だから、金属単一のクガネとならパチュリーよりかはやりやすいのではと勇美が思う所なのであった。
そして、依姫の元で修行を積んだが故に、それ以上に金属操作は身近な代物なのである。
それは他でもない、金属の神『金山彦命』の存在である。これによる金属の分解と再構成は勇美は幾度となく見たものであったし、何より自身もその力をマックスに備え付けさせて行使をしていったのだから。
これらの要因により、クガネには悪いが、実にやり易い相手ではないかと勇美は思う所なのであった。

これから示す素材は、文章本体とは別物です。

/-! ### Transactions (R420, R424, R425) -/

/-- BEGIN. -/
def doBegin (s : State) (req source : Nat) : Reply :=
  if (getReq s req).isOpen then refuse s codeTxnBusy
  else
    (onReq (hideJobs s req) req fun q =>
      { q with isOpen := true, source := source, staged := [], beginTurn := dueTurn s, state := 1 }, codeOk, [])

/-- COMMIT. -/
def doCommit (s : State) (req source : Nat) : Reply :=
  let code := txnCode s req source
  if code ≠ codeOk then refuse s code
  else
    let ws := (getReq s req).staged
    (pushCommit (onReq (hideJobs s req) req fun q => { q with isOpen := false, staged := [], state := 2 }) req ws true, codeOk, [])

/-- ROLLBACK. -/
def doRollback (s : State) (req source : Nat) : Reply :=
  let code := txnCode s req source
  if code ≠ codeOk then refuse s code
  else (bump (onReq s req fun q => { q with isOpen := false, staged := [], state := 0 }) Obj.ROLLBACKS 1, codeOk, [])

/-! ### Segmented transfers (R427) -/

/-- The boundary at which a transfer that receives no further command is aborted. -/
def segDeadline (s : State) : Nat := dueTurn s + getObj s Obj.SEG_IDLE_TURNS

/-- Replace the transfer of a requester. -/
def setSeg (s : State) (req : Nat) (g : Option Seg) : State := onReq s req fun q => { q with seg := g }

/-- The open transfer, if a command of this source fits its direction and object. -/
def segFor (s : State) (req source : Nat) (write : Bool) (m : DictMsg) : Option Seg :=
  match (getReq s req).seg with
  | none => none
  | some g =>
    if (req = 0 ∧ g.source ≠ source) ∨ g.write ≠ write ∨ g.addr ≠ m.index * 256 + m.sub then none else some g

/-- SEG_READ_INIT: a snapshot of the DOMAIN; a WO object reads as nothing. -/
def doSegReadInit (s : State) (req source : Nat) (m : DictMsg) : Reply :=
  let a := m.index * 256 + m.sub
  if hidden s m then refuse s codeDenied
  else match rowAt a with
  | none => refuse s codeNoObject
  | some r =>
    if !r.ty.isDomain then refuse s codeNoObject
    else if (getReq s req).seg.isSome then refuse s codeSegState
    else if m.txn = true ∧ txnCode s req source ≠ codeOk then refuse s (txnCode s req source)
    else
      let staged := if m.txn then look (getReq s req).staged a else none
      let b := if r.acc = .wo then [] else staged.getD (readBytesOf s req r a)
      let g : Seg := { write := false, addr := a, size := b.length, content := b, sent := 0, source := source, txn := m.txn,
                       deadline := segDeadline s }
      (setSeg s req (some g), codeOk, leBytes 8 b.length)

/-- SEG_READ: bytes from OFFSET; the transfer closes with the last byte. -/
def doSegRead (s : State) (req source : Nat) (m : DictMsg) : Reply :=
  match segFor s req source false m with
  | none => refuse s codeSegState
  | some g =>
    let off := m.offset / 4 * 4
    let n := min (min (leNat (m.data.take 4)) (g.size - off)) (largestData req)
    let last := decide (0 < n ∧ off + n = g.size)
    let g := { g with sent := g.sent + n, deadline := segDeadline s }
    (setSeg s req (if last then none else some g), codeOk, slice g.content off n)

/-- SEG_WRITE_INIT: tested as a WRITE; the size is cut to the object's range. -/
def doSegWriteInit (s : State) (req source : Nat) (session : Bool) (m : DictMsg) : Reply :=
  let a := m.index * 256 + m.sub
  if hidden s m then refuse s codeDenied
  else match rowAt a with
  | none => refuse s codeNoObject
  | some r =>
    if !r.ty.isDomain then refuse s codeNoObject
    else if (getReq s req).seg.isSome then refuse s codeSegState
    else
      let code := writeCode s req source a r m.txn session 0
      if code ≠ codeOk then refuse s code
      else
        let g : Seg := { write := true, addr := a, size := min (leNat (m.data.take 8)) r.ty.size, content := [], sent := 0,
                         source := source, txn := m.txn, deadline := segDeadline s }
        (setSeg s req (some g), codeOk, [])

/-- SEG_WRITE. -/
def doSegWrite (s : State) (req source : Nat) (m : DictMsg) : Reply :=
  match segFor s req source true m with
  | none => refuse s codeSegState
  | some g =>
    let off := m.offset / 4 * 4
    let g' := { g with deadline := segDeadline s }
    if (m.data.length % 4 ≠ 0 ∧ off + m.data.length < g.size) ∨ g.sent < off then (setSeg s req (some g'), codeSegGap, [])
    else if off < g.sent then (setSeg s req (some g'), codeOk, [])
    else
      let b := g.content ++ m.data.take (g.size - off)
      (setSeg s req (some { g' with content := b, sent := b.length }), codeOk, [])

/-- SEG_WRITE_END: the CRC-32C of the whole content, then the tests of the WRITE again; FW_IMAGE is verified here (R434). -/
def doSegWriteEnd (s : State) (req source : Nat) (session : Bool) (m : DictMsg) : Reply :=
  match segFor s req source true m with
  | none => refuse s codeSegState
  | some g =>
    let keep := setSeg s req (some { g with deadline := segDeadline s })
    if g.sent < g.size then (keep, codeSegGap, [])
    else if crc32c g.content ≠ leNat (m.data.take 4) then (bump (setSeg s req none) Obj.SEG_CHECK_FAILS 1, codeSegCheck, [])
    else
      match rowAt g.addr with
      | none => refuse s codeNoObject
      | some r =>
        let code := writeCode s req source g.addr r m.txn session 0
        if code ≠ codeOk then (keep, code, [])
        else if g.addr = Obj.FW_IMAGE then
          let f := stageFirmware (setSeg s req none) g.content
          (f.1, if f.2 then codeOk else codeDenied, [])
        else
          let b := acceptBytes s req m.txn r g.addr g.content
          if m.txn then
            match stageWriteOf (getReq s req).staged g.addr b with
            | none => (keep, codeTxnFull, [])
            | some ws => (onReq (setSeg s req none) req fun q => { q with staged := ws }, codeOk, [])
          else (commitOne (setSeg s req none) req g.addr b, codeOk, [])

/-- SEG_ABORT. -/
def doSegAbort (s : State) (req source : Nat) : Reply :=
  match (getReq s req).seg with
  | none => refuse s codeSegState
  | some g => if req = 0 ∧ g.source ≠ source then refuse s codeSegState else (setSeg s req none, codeOk, [])

/-! ### One request (R405 to R409) -/

/-- Execute a request whose header is recognised. -/
def runCommand (s : State) (req source : Nat) (session : Bool) (m : DictMsg) : Reply :=
  if m.ver ≠ 1 then refuse s codeBadMessage
  else if m.cmd = 0x01 then doRead s req source m
  else if m.cmd = 0x02 then doWrite s req source session m
  else if m.cmd = 0x10 then doBegin s req source
  else if m.cmd = 0x11 then doCommit s req source
  else if m.cmd = 0x12 then doRollback s req source
  else if m.cmd = 0x20 then doSegReadInit s req source m
  else if m.cmd = 0x21 then doSegRead s req source m
  else if m.cmd = 0x22 then doSegWriteInit s req source session m
  else if m.cmd = 0x23 then doSegWrite s req source m
  else if m.cmd = 0x24 then doSegWriteEnd s req source session m
  else if m.cmd = 0x25 then doSegAbort s req source
  else refuse s codeBadMessage

/-- Whether a request is one that the boot ROM answers when no firmware copy passes (R433). -/
def romServes (m : DictMsg) : Bool :=
  (m.cmd == 0x01 && m.index == 0x1000)
    || (decide (0x22 ≤ m.cmd ∧ m.cmd ≤ 0x25) && (m.cmd == 0x25 || m.index * 256 + m.sub == Obj.FW_IMAGE))

/-- Whether a request is answered now: requester 3 always, the others once the Management Controller runs its firmware;
nothing while it resets (Table 19.1, R455, R433). -/
def serves (s : State) (req : Nat) (m : DictMsg) : Bool :=
  nodeOn s && !s.ras.mcDown
    && (s.dict.served || req == 3 || (req == 0 && s.clk.bootFailed && romServes m))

なので、勇美はその事を表面には出さずに心の底で好機だという思いを抱えながら相手に向き合うのだった。
「ありがとうね、クガネさん♪」
「戦いの間に敵にお礼を言うのは禁物って所ですよ、勇美さん」
そう言い合い、二人はにこりと微笑み合う。やはり、依姫を尊敬の対象とする彼女達にはどこか通じ合う所があるようであった。
「確か、あなたは後手に周るのが得意だったようですね。では、お言葉に甘えて私から行かせてもらいましょう」
クガネは言うと、右手を掌を広げて前に突き出したのである。ここで満を持して彼女の『金属を操る』能力が披露されるという事であった。
そして、クガネはいよいよスペル宣言をする。
「【銅符「ブロンズソード」】」
そう言うと、クガネの掌の先に金属が集まり、光沢のある薄茶色の剣が形成されていったのだった。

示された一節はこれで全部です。